Evan, Once again, I have answered my own question. From the GNU website FAQ: What does it mean to say a license is "compatible with the GPL". It means that the other license and the GNU GPL are compatible; you can combine code released under the other license with code released under the GNU GPL in one larger program. The GPL permits such a combination provided it is released under the GNU GPL. The other license is compatible with the GPL if it permits this too. So, any combination of GPL and non-GPL code must be released (published) under the GPL. The ZPL is 'compatible' because it does not prohibit adding the GPL to code originally covered under the ZPL. Cheers, Derek Basch --- Evan Simpson <evan@4-am.com> wrote:
Derek Basch wrote:
Everyone seems to disagree but it looks like I cant use GPL'd Products without GPL'ing the entire zope installation. Anyone care to dispute this?

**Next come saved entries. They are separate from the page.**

-- ==== Sys2Proof/Machine/Observe.lean ====
section
/-! DEFINITION. What happens in the block without a command of the table (log entry 1): corrections, measurements, the owner's software, debug access. -/

namespace Sys2Proof.Machine

/-! ## Debug access (R74) -/

/-- The thread whose instruction a command is. -/
def threadOf : Instr → Option Tid
  | .nop t | .add t | .sub t | .mul t | .mulhu t | .andOp t | .orOp t | .xor t | .sll t | .srl t | .sra t | .min t | .max t | .minu t | .maxu t
  | .slt t | .sltu t | .seq t | .li t | .lih t | .sel t | .beq t | .bne t | .blt t | .bge t | .bltu t | .bgeu t | .jal t | .jalr t | .ld t | .st t
  | .amo t | .issMat t | .issVec t | .issRow t | .issDma t | .issSum t | .twait t | .fence t | .bar t | .bwait t | .halt t | .sumrd t | .rdid t
  | .phase t | .undefinedOpcode t => some t
  | _ => none

/-- Whether debug access to stake threads is open (R74): in OWNED, under scope bit 0, over a Rakline session. -/
def Blk.debugOpen (b : Blk) : Bool := b.own == 1 && bit (b.rd R.LID_OWN_STATE_DEBUG_SCOPE) 0 && b.rakOpen && b.rakUp

/-- A thread that has run one instruction is paused again, unless the instruction has put it elsewhere. -/
def Blk.pauseAgain (b : Blk) (t : Tid) : Blk := if (b.thread t).st = tRun then b.setThread t { b.thread t with st := tPaused, sleep := .awake } else b

/-- A paused thread runs one instruction. -/
def Blk.debugStep (b : Blk) (t : Tid) (c : Instr) : Blk :=
  let th := b.thread t
  if threadOf c = some t ∧ th.st = tPaused ∧ th.held = false then
    match exec c { blk := b.setThread t { th with st := tRun } } with
    | .next s => s.blk.pauseAgain t
    | _ => b
  else b

/-! ## The mesh and the links between dies (R39–R41) -/

/-- A mesh word that is uncorrectable on its way from stop `src` to stop `dst`. -/
def Blk.meshUe (b : Blk) (d src dst : Nat) (ini : Option Ini) : Blk :=
  let b1 := ((b.inc R.DIE_MESH_UE_CNT d).error .die d { cls := eEcc, info0 := src % 2 ^ 16 + 2 ^ 16 * (dst % 2 ^ 16) }).event .die 17 d
  match ini with
  | some i => b1.respond i 0 eEcc
  | none => b1

/-- Traffic over a link between dies. -/
def Blk.d2dFlits (b : Blk) (k bytes retries crcErrs : Nat) : Blk :=
  ((b.add R.D2D_RETRY_CNT retries k).add R.D2D_CRC_ERR_CNT crcErrs k).add64 R.D2D_TX_BYTES_LO R.D2D_TX_BYTES_HI bytes k

/-- A link that is not in service trains, or is up. -/
def Blk.d2dLink (b : Blk) (k st : Nat) : Blk := if b.st .d2d k = sFailed ∨ b.st .d2d k = sOff then b else b.wr R.D2D_STATUS_LINK st k

/-! ## The owner's records (R49, R51) -/

/-- A signed owner record: in OWNED, and with a good signature, it becomes the owner policy record. -/
def Blk.ownerRecord (b : Blk) (p : Policy) (sigOk : Bool) : Blk :=
  if b.own ≠ 1 ∨ !b.rakUp then b
  else if sigOk then { b with flash := { b.flash with policy := some p, badTags := b.flash.badTags.filter (· != .policy) } }
  else b.authFail

/-- The owner reads its records. -/
def Blk.ownerRead (b : Blk) : Blk :=
  if b.own ≠ 1 ∨ !b.rakUp then b else b.send (.ownerRecords (b.flash.ownerHash.getD 0) b.flash.policy)

/-! ## What an observation does -/

/-- What an observation does to the block. One whose units do not exist does nothing. -/
def Blk.observe (b : Blk) (o : Obs) : Blk :=
  match o with
  | .d2dFlits k bytes retries crcErrs => b.when (pageOk .d2d k) (fun b => b.d2dFlits k bytes retries crcErrs)
  | .d2dTrain k => b.when (pageOk .d2d k) (fun b => b.d2dLink k 1)
  | .d2dUp k => b.when (pageOk .d2d k) (fun b => b.d2dLink k 2)
  | .meshCe d n => b.when (d < 4) (fun b => b.add R.DIE_MESH_CE_CNT n d)
  | .meshUe d src dst ini => b.when (d < 4) (fun b => b.meshUe d src dst ini)
  | .wordCe p i => b.when (pageOk p i) (fun b => b.event p 3 i)
  | .lineCe pa => b.lineCe pa
  | .flashTag r => { b with flash := { b.flash with badTags := b.flash.badTags.filter (· != r) ++ [r] } }
  | .ownerRecord p sigOk => b.ownerRecord p sigOk
  | .ownerRead => b.ownerRead
  | .exportRenew => b.when (b.own == 1 && b.lid.exportKey.isSome) Blk.exportSession
  | .debugHalt t => b.when (b.debugOpen && ((b.thread t).st == tRun || (b.thread t).st == tBwait)) (fun b => b.stakeCmd t 2)
  | .debugRun t => b.when (b.debugOpen && (b.thread t).st == tPaused) (fun b => b.stakeCmd t 3)
  | .debugStep t c => b.when b.debugOpen (fun b => b.debugStep t c)
  | .debugRead t => b.when b.debugOpen (fun b => b.send (.debugState t (b.thread t).st (b.thread t).pc ((List.range 32).map (b.thread t).reg)))
  | .walkStart u va cls write => b.when (decide (u ≤ modXl) && decide (va < 2 ^ 48)) (fun b => b.walkBegin u va cls write)
  | .hoopRoot core root => b.when (decide (core < 32)) (fun b => { b with hoop := { b.hoop with roots := SMap.set none b.hoop.roots core root } })
  | .cacheFill core pa => b.when (decide (core < 32)) (fun b => b.cacheFill core pa)
  | .cacheEvict line => b.cacheEvict line
  | .cacheOp core pa clean inval => b.when (decide (core < 32)) (fun b => b.cacheOp core pa clean inval)
  | .loadMean p ma => b.when (decide (p < 8)) (fun b => b.wr R.NLNK_LOAD_MA (min ma 4095) p)
  | .heldFlits p n => b.when (decide (p < 8)) (fun b => b.add64 R.NLNK_BP_CNT_LO R.NLNK_BP_CNT_HI n p)
  | .rakTrain => b.when (b.rakRuns && b.rd R.RAK_STATUS_LINK == 0) (fun b => b.wr R.RAK_STATUS_LINK 1)
  | .leaveTogether d n => b.when (decide (d < 4)) (fun b => b.lvTogether d n)
  | .echoIn p => b.when (decide (p < 8)) (fun b => b.echoIn p)

end Sys2Proof.Machine
end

I certainly will. The GPL doesn't kick in unless you are *distributing* the GPLed code, and using it to run a website doesn't count as distribution. You can *use* GPL'd Products with Zope, Apache, or even totally closed binaries.
Of course, if you *are* planning on packaging up GPL'd code with Zope or other code and selling/giving the combination away, you do need to be sure all of the licences are compatible (Zope 2.5+'s ZPL 2.0 licence is officially GPL-compatible).